Bonobos finish up a meal of sugarcane in Wamba, northern DR Congo, the site of the longest running study of bonobos in the wild. By growing sugarcane for these animals, primatologist Takayoshi Kano enticed them out of the forest and won their trust. Kano's pioneering fieldwork revealed much about the bonobo's social life.


          That's why Jef Dupain is setting up a project for the African Wildlife Foundation to organize the transport of crops from the Lomako Forest region to DR Congo's interior markets. “If we can reopen the markets for these people,” says Dupain, “fifty percent of those who stay in the forest and hunt will return to their villages and start working on their plantations again. For me, that’s conservation at the moment in Congo.”
          Dupain is also meeting with the Institute Congolo pour le Conservation de la Nature (ICCN), the national agency in charge of protected areas, to establish an official reserve in the Lomako Forest. “We did surveys throughout the landscape and identified specific areas with high potentials for conservation,” says Dupain.

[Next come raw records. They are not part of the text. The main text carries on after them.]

-- ==== Sys2Proof/Laws/Memory.lean ====
section
/-! SUPPORT. Every operation that writes memory keeps its canonical form, and what a byte of it reads afterwards. -/

namespace Sys2Proof.Machine

@[simp] theorem State.touchLine_mem (s : State) (fe pa : Nat) (w : Bool) : (s.touchLine fe pa w).mem = s.mem := by
  unfold State.touchLine; split <;> rfl

@[simp] theorem State.touchLines_mem (s : State) (fe pa n : Nat) (w : Bool) : (s.touchLines fe pa n w).mem = s.mem := by
  unfold State.touchLines
  generalize linesAt pa n = ls
  induction ls generalizing s with
  | nil => rfl
  | cons l ls ih => rw [List.foldl_cons, ih, State.touchLine_mem]

@[simp] theorem State.setStamp_mem (s : State) (pa n : Nat) (k : List Word64) : (s.setStamp pa n k).mem = s.mem := rfl

/-- What `writeMem` makes of memory: the bytes from `pa` on. -/
theorem State.writeMem_mem (s : State) (core : Option Nat) (fe pa : Nat) (bs : List Byte) (k : List Word64) :
    (s.writeMem core fe pa bs k).mem = Sparse.setList s.mem pa bs := by
  cases core <;> simp [State.writeMem]

theorem State.readMem_mem (s : State) (fe pa n : Nat) : (s.readMem fe pa n).2.mem = s.mem := by
  simp [State.readMem]

/-- A byte of memory after a write. -/
theorem State.byte_writeMem (s : State) (core : Option Nat) (fe pa : Nat) (bs : List Byte) (k : List Word64) (q : Nat) :
    Sparse.get (s.writeMem core fe pa bs k).mem q =
      if pa ≤ q ∧ q < pa + bs.length then nth bs (q - pa) else Sparse.get s.mem q := by
  rw [State.writeMem_mem, Sparse.get_setList]

theorem State.wf_writeMem (s : State) (core : Option Nat) (fe pa : Nat) (bs : List Byte) (k : List Word64)
    (h : Memory.wf s) : Memory.wf (s.writeMem core fe pa bs k) := by
  unfold Memory.wf
  rw [State.writeMem_mem]
  exact Sparse.wf_setList _ _ _ h

/-- A fold of operations that keep the form keeps it. -/
theorem wf_foldl {α : Type} (f : State → α → State) (hf : ∀ s x, Memory.wf s → Memory.wf (f s x)) (l : List α) (s : State)
    (h : Memory.wf s) : Memory.wf (l.foldl f s) := by
  induction l generalizing s with
  | nil => exact h
  | cons x l ih => exact ih _ (hf s x h)

theorem State.wf_rawWriteLine (s : State) (a : Nat) (bs : List Byte) (h : Memory.wf s) : Memory.wf (s.rawWriteLine a bs) :=
  Sparse.wf_setList _ _ _ h

theorem State.wf_rawWrite (s : State) (a : Nat) (bs : List Byte) (h : Memory.wf s) : Memory.wf (s.rawWrite a bs) :=
  wf_foldl _ (fun s _ h => s.wf_rawWriteLine _ _ h) _ s h

theorem State.wf_writeLines (n : Nat) (s : State) (fe pa : Nat) (bs : List Byte) (h : Memory.wf s) :
    Memory.wf (s.writeLines n fe pa bs) := by
  induction n generalizing s pa bs with
  | zero => exact h
  | succ n ih =>
    unfold State.writeLines
    split
    · exact h
    · exact ih _ _ _ (s.wf_writeMem _ _ _ _ _ h)

theorem State.wf_writeBytes (s : State) (fe pa : Nat) (bs : List Byte) (h : Memory.wf s) : Memory.wf (s.writeBytes fe pa bs) :=
  s.wf_writeLines _ fe pa bs h

theorem State.wf_receive (s : State) (fe : Nat) (p : Parcel) (h : Memory.wf s) : Memory.wf (s.receive fe p) :=
  State.wf_writeBytes _ _ _ _ (wf_foldl _ (fun s _ h => s.wf_writeBytes _ _ _ h) _ _ h)

/-- The bytes of a page that lands (R455). -/
theorem Sparse.wf_landed (l : List (Nat × Byte)) (base : Nat) (m : Sparse 8) (h : Sparse.wf m = true) :
    Sparse.wf (l.foldl (fun m c => if c.1 < 2 ^ 21 then Sparse.set m (base + c.1) c.2 else m) m) = true := by
  induction l generalizing m with
  | nil => exact h
  | cons c r ih =>
    rw [List.foldl_cons]
    apply ih
    split
    · exact Sparse.wf_set m _ _ h
    · exact h

theorem State.wf_landPage (s : State) (fe land : Nat) (cells : List (Nat × Byte)) (h : Memory.wf s) :
    Memory.wf (s.landPage fe land cells) := by
  unfold Memory.wf State.landPage
  apply Sparse.wf_landed
  rw [State.setStamp_mem, State.touchLines_mem]
  exact Sparse.wfFrom_filter _ _ _ h

/-- A write to a scratchpad leaves memory alone. -/
@[simp] theorem State.writePad_mem (s : State) (t o : Nat) (bs : List Byte) : (s.writePad t o bs).mem = s.mem := rfl

/-- A byte of a scratchpad after a write to it. -/
theorem State.padByte_writePad (s : State) {t : Nat} (h : t < s.teams.length) (o : Nat) (bs : List Byte) (q : Nat) :
    Sparse.get ((s.writePad t o bs).team t).spad q =
      if o ≤ q ∧ q < o + bs.length then nth bs (q - o) else Sparse.get (s.team t).spad q := by
  have : ((s.writePad t o bs).team t).spad = Sparse.setList (s.team t).spad o bs := by
    unfold State.writePad
    rw [State.team_modTeam_same s h]
  rw [this, Sparse.get_setList]

end Sys2Proof.Machine
end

The difficulty, as always, is finding sources of funding for the basic infrastructure, such as salaries for park guards and further field surveys to determine the boundaries of bonobo habitats.
          In the most recent survey of the Lomako Forest, in late 2004, Dupain found more bonobos than expected, but with population levels still dangerously low: at pre-2002 levels, or about two individuals per square kilometer. “That means the people are telling the truth,” reasons Dupain. “The villagers killed a lot of animals. Probably they killed some bonobos, too, but they also told us in 2002 that bonobos had left the area to get away from the hunters. It seems that, in the last few years, the people started believing again that we might come back, so they decreased their hunting, and now bonobos are back in the area. This is indeed a very positive surprise.”

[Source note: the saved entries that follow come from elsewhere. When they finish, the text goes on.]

/-! ## Shifts and rotations (R146) -/

/-- The pattern as a bit vector of N bits. -/
theorem toNat_ofNat_of_lt {w : Bool} {a : Nat} (ha : a < 2 ^ widthOf w) : (BitVec.ofNat (widthOf w) a).toNat = a := by
  rw [BitVec.toNat_ofNat, Nat.mod_eq_of_lt ha]

theorem shiftL_eq {w : Bool} {a : Nat} (ha : a < 2 ^ widthOf w) (n : Nat) :
    shiftL w a n = (BitVec.ofNat (widthOf w) a <<< n).toNat := by
  unfold shiftL
  split_ifs with hn
  · rw [BitVec.toNat_shiftLeft, toNat_ofNat_of_lt ha, Nat.shiftLeft_eq, nbits_eq_widthOf]
  · rw [nbits_eq_widthOf, not_lt] at hn
    rw [BitVec.shiftLeft_eq_zero hn]
    rfl

theorem shiftR_eq {w : Bool} {a : Nat} (ha : a < 2 ^ widthOf w) (n : Nat) :
    shiftR w a n = (BitVec.ofNat (widthOf w) a >>> n).toNat := by
  unfold shiftR
  split_ifs with hn
  · rw [BitVec.toNat_ushiftRight, toNat_ofNat_of_lt ha, Nat.shiftRight_eq_div_pow]
  · rw [nbits_eq_widthOf, not_lt] at hn
    rw [BitVec.ushiftRight_eq_zero hn]
    rfl

theorem valOf_true_eq_toInt (w : Bool) (a : Nat) : valOf true w a = (BitVec.ofNat (widthOf w) a).toInt :=
  signed_eq_toInt (widthOf_pos w) a

theorem shiftA_eq (w : Bool) (a n : Nat) : shiftA w a n = ((BitVec.ofNat (widthOf w) a).sshiftRight n).toNat := by
  simp only [shiftA]
  rw [BitVec.sshiftRight_eq, toNat_ofInt_eq_wrap, valOf_true_eq_toInt, Int.shiftRight_eq_div_pow]
  set v := (BitVec.ofNat (widthOf w) a).toInt with hv
  split_ifs with hn hsign
  · rw [Int.fdiv_eq_ediv_of_nonneg _ (by positivity)]
    push_cast
    rfl
  all_goals
    rw [nbits_eq_widthOf, not_lt] at hn
    have hpow : (2 : Int) ^ (widthOf w - 1) ≤ 2 ^ n :=
      pow_le_pow_right₀ one_le_two ((Nat.sub_le ..).trans hn)
    have hlo : -(2 : Int) ^ (widthOf w - 1) ≤ v := BitVec.le_toInt _
    have hhi : v < (2 : Int) ^ (widthOf w - 1) := BitVec.toInt_lt
  · rw [Int.ediv_eq_zero_of_lt hsign (by push_cast; omega)]
    cases w <;> rfl
  · rw [show v / ((2 ^ n : Nat) : Int) = -1 by
      rw [Int.ediv_eq_iff_of_pos (by positivity)]
      push_cast
      omega]
    cases w <;> rfl

/-- A rotation as the sum of two shifts is their union. -/
theorem rotation_sum {N a k : Nat} (ha : a < 2 ^ N) (hk : k ≤ N) :
    (a * 2 ^ k + a / 2 ^ (N - k)) % 2 ^ N = a <<< k % 2 ^ N ||| a >>> (N - k) := by
  have hN : 2 ^ N = 2 ^ k * 2 ^ (N - k) := by rw [← pow_add]; congr 1; omega
  have hlow : a / 2 ^ (N - k) < 2 ^ k := Nat.div_lt_of_lt_mul (by rwa [Nat.mul_comm, ← hN])
  have hhigh : a <<< k % 2 ^ N = 2 ^ k * (a % 2 ^ (N - k)) := by
    rw [Nat.shiftLeft_eq, Nat.mul_comm, hN, Nat.mul_mod_mul_left]
  rw [hhigh, Nat.shiftRight_eq_div_pow, ← Nat.two_pow_add_eq_or_of_lt hlow, ← hhigh, Nat.shiftLeft_eq, ← Nat.mod_add_mod]
  refine Nat.mod_eq_of_lt ?_
  rw [← Nat.shiftLeft_eq, hhigh, hN]
  have := Nat.mod_lt a (show 2 ^ (N - k) > 0 by positivity)
  calc 2 ^ k * (a % 2 ^ (N - k)) + a / 2 ^ (N - k) < 2 ^ k * (a % 2 ^ (N - k)) + 2 ^ k := by omega
    _ = 2 ^ k * (a % 2 ^ (N - k) + 1) := by ring
    _ ≤ 2 ^ k * 2 ^ (N - k) := Nat.mul_le_mul_left _ this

          But Dupain’s cautious optimism depends upon the international community’s response to Congo’s humanitarian and natural resource crisis. “We are facing increased hunting pressure and forestry activities [logging] all over the area,” says Dupain. “We also have to worry about the susceptibility of these great apes to diseases that might decimate huge populations in a short time. Bonobo populations are dying out little by little. So its very important for us to come together now."
          Plutarch recounts how a traveler, journeying farther into the realm of the gods than any had before, heard a mysterious voice call out, “When you reach your journey’s end proclaim that the great god Pan is dead.” With Congo’s human population doubling every twenty years, that same voice has been heard today, and the fate of Pan paniscus depends on what is done with the message.